Development tools support these communications libraries. The TotalView Technologies TotalView® and Allinea Distributed Debugging Tool (DDT) debuggers can be used to debug and optimize message-passing applications for SGI computer systems running IRIX or Linux operating systems.

MPI Library Features on IRIX and Linux Systems

  • MPI-1.2 compliant implementations
  • Scales to support 48x128 clusters or 512P hosts.
  • NUMAlink® optimizations for single host and multi-host systems.
  • Optimized MPI collectives routines
  • MPI-2 capabilities:
    • MPI I/O
    • One-sided communication, including PUT, GET, FENCE, LOCK/UNLOCK
    • C++ bindings
    • MPI_Type_create_hindexed and other replacements for deprecated MPI-1 data types
    • Generalized requests
    • MPI-2 attributes
    • USE MPI Fortran 90 statement support
    • Thread safety
  • MPI statistics
  • Automatic aborted job cleanup
  • Auto selection of NUMAlink or InfiniBand interconnect
  • TotalView Technologies TotalView message queue display

MPI Features Only on IRIX Systems

  • Auto selection of GSN®, Myrinet®, or NUMAlink interconnect
  • Fortran 90 compile-time MPI interface checking
  • MPI-2 capabilities:

SHMEM Library Features

  • Simple shared-memory interfaces
  • One-sided "get" and "put" operations
    • Less overhead (and better performance) than traditional two-sided message-passing
    • More natural interfaces for many applications
  • High-performance collective operations, including reductions and broadcasts
  • Remote global pointer capability
  • Optimized implementations

MPT may be installed easily in alternate locations, allowing customers with many users to more gradually introduce new releases to their user communities.

MPT Key Features

Some of the features of MPT are listed below.
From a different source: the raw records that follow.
-- ==== Sys2Proof/Machine/Dispatch.lean ====
section
/-!
DEFINITION. Which meaning each command has: one arm per constructor of `Instr`, each a direct call of its own definition.
-/
namespace Sys2Proof.Machine
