/-- MOVER_ASSIGN gives a free mover to the request whose turn it is, a prefetch only after all others and above PREF_FLOOR, and starts it
RUNNING, a port head leaving its queue as it does; MOV_REDRIVE by T0 lets a DETECTED mover go on, from another requester nothing;
PREF_ENTRY_START takes the first entry of the prefetch table, if it is ready, and asks for a mover (R191, R197, R255, R272, R273, R276). -/
def Obligations.MoverControl : Prop :=
  (∀ (s : State) (r : MovReq) (m : Nat) (rest : List Nat), s.regsWf = true → s.freeMovers = m :: rest →
    s.pickReq false = some r ∨ (s.pickReq false = none ∧ s.fld Reg.MOV_CTL Fld.MOV_CTL_PREF_FLOOR < s.freeMovers.length ∧ s.pickReq true = some r) →
    r.mrec.state < 3 →
    (r.head = false → Completes .moverAssign s (fun t => t.mover m = some { r.mrec with state := 1 } ∧ t.movReqs = s.movReqs.erase r ∧
      t.lastTenant = r.mrec.tenant ∧ t.rd (Reg.MOV_STATE m) = BitVec.ofNat 64 ({ r.mrec with state := 1 } : MovRec).word80 ∧
      (∀ off, off ≠ Reg.MOV_STATE m → off ≠ Reg.MOV_DONE m → off ≠ Reg.MOV_FP m → t.rd off = s.rd off) ∧ t.mem = s.mem ∧ t.clu = s.clu)) ∧
    (∀ e q, r.head = true → (s.cl r.mrec.cluster).movQ = e :: q → Completes .moverAssign s (fun t =>
      t.mover m = some { r.mrec with state := 1 } ∧ t.movReqs = s.movReqs.erase r ∧ t.lastTenant = r.mrec.tenant ∧
      (t.cl r.mrec.cluster).movQ = q ∧ clustersKept r.mrec.cluster s t ∧ t.mem = s.mem ∧
      (e.wait ≠ 0 → e.wait < 256 → t.tok r.mrec.cluster e.wait = s.tok r.mrec.cluster e.wait - s.quantum r.mrec.cluster e.wait) ∧
      (r.mrec.kind ≠ 2 → r.mrec.kind ≠ 3 → t.stk = s.stk) ∧
      (r.mrec.kind = 2 → (t.stkPart r.mrec.slot r.mrec.cluster).writing = (s.stkPart r.mrec.slot r.mrec.cluster).writing + 1) ∧
      (r.mrec.kind = 3 → (t.stkPart r.mrec.slot r.mrec.cluster).reading = (s.stkPart r.mrec.slot r.mrec.cluster).reading + 1)))) ∧
  (∀ s : State, (s.freeMovers = [] ∨ s.movReqs = []) → exec .moverAssign s = .next s) ∧
  (∀ (s : State) (m : Fin 32) (r : MovRec), s.regsWf = true → s.mover m = some r → r.state = 4 → Completes (.movRedrive 0 m) s (fun t =>
      t.mover m = some { r with state := 1 } ∧
      Near (fun off => off = Reg.MOV_STATE m ∨ off = Reg.MOV_DONE m ∨ off = Reg.MOV_FP m) { s with movers := t.movers } t)) ∧
  (∀ (s : State) (b : Fin 4) (m : Fin 32), b ≠ 0 → exec (.movRedrive b m) s = .next s) ∧
  (∀ (s : State) (c : Fin 64) (e : PrefEntry) (rest : List PrefEntry), s.regsWf = true → (s.cl c).pref = e :: rest →
    ((s.cl c).prefReady e = true → Completes (.prefEntryStart c) s (fun t => (t.cl c).pref = rest ∧
      t.movReqs = s.movReqs ++ [MovReq.mk e.mrec true false] ∧ counted Reg.MOV_PREF_CNT 1 s t ∧
      Near (· = Reg.MOV_PREF_CNT) { s.setCl c { s.cl c with pref := rest } with movReqs := t.movReqs } t)) ∧
    ((s.cl c).prefReady e = false → exec (.prefEntryStart c) s = .next s))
The SGI Technical Publications site (techpubs.sgi.com) contains more information regarding each feature in the release notes and associated documentation.

  • MPI_IN_PLACE
    Collective communications can occur "in place" for intra-communicators, with the output buffer being identical to the input buffer.
  • Support of MPI_Accumulate
    This is a one-sided communication function that combines the data moved to the target process with the data that already resides at that process, rather than replacing the data there.
  • MPI and OpenMP™ hybrid NUMA placement
    NUMA placement can be critical for MPI codes on IRIX and Linux. This is also the case for hybrid OpenMP and MPI codes. Support has been added for "containing" the OpenMP threads near the MPI ranks in this release.
  • Fast barrier synchronization
    MPT includes optimized implementations of the MPI_Barrier, shmem_barrier_all and MPI_Win_fence functions.
  • Enhanced Altix partitioned support
    The SHMEM programming model is supported for partitioned Linux Supercluster systems. On Linux operating systems, the mpirun multiple host syntax is required to launch a SHMEM application on multiple partitions. SHMEM routines can be used exclusively in an application, or can be used in conjunction with MPI message-passing routines in the same application.
  • Stack Traceback and Core Dump Control
    If a rank aborts, either by calling MPI_Abort() or by receiving an unhandled signal that normally results in a core dump, MPT will display a stack traceback showing the location of the abort. MPT will limit creation of core files to the first rank on each host to abort, by default.
  • Optimized MPI on the InfiniBand interconnect fabric
    MPT supports optimized MPI communication on clusters of SGI servers that are interconnected using InfiniBand hardware and software provided by Voltaire, Inc.
  • Global shared memory allocator
    SGI® Altix® servers have global shared memory. This means that memory segments can be allocated on or striped across memory nodes anywhere in the system and be referenced via ordinary load/store instructions. MPT provides a global shared memory allocator that may be called within MPI or SHMEM programs to allocate remote or distributed memory segments.
  • Run-time optimization of large messages via direct-copy, unbuffered transfer
    Large message bandwidth is optimized by direct data transfer between user send and receive buffers without buffering in the library. This optimization opportunity is detected automatically, as well as being tunable by environment variables.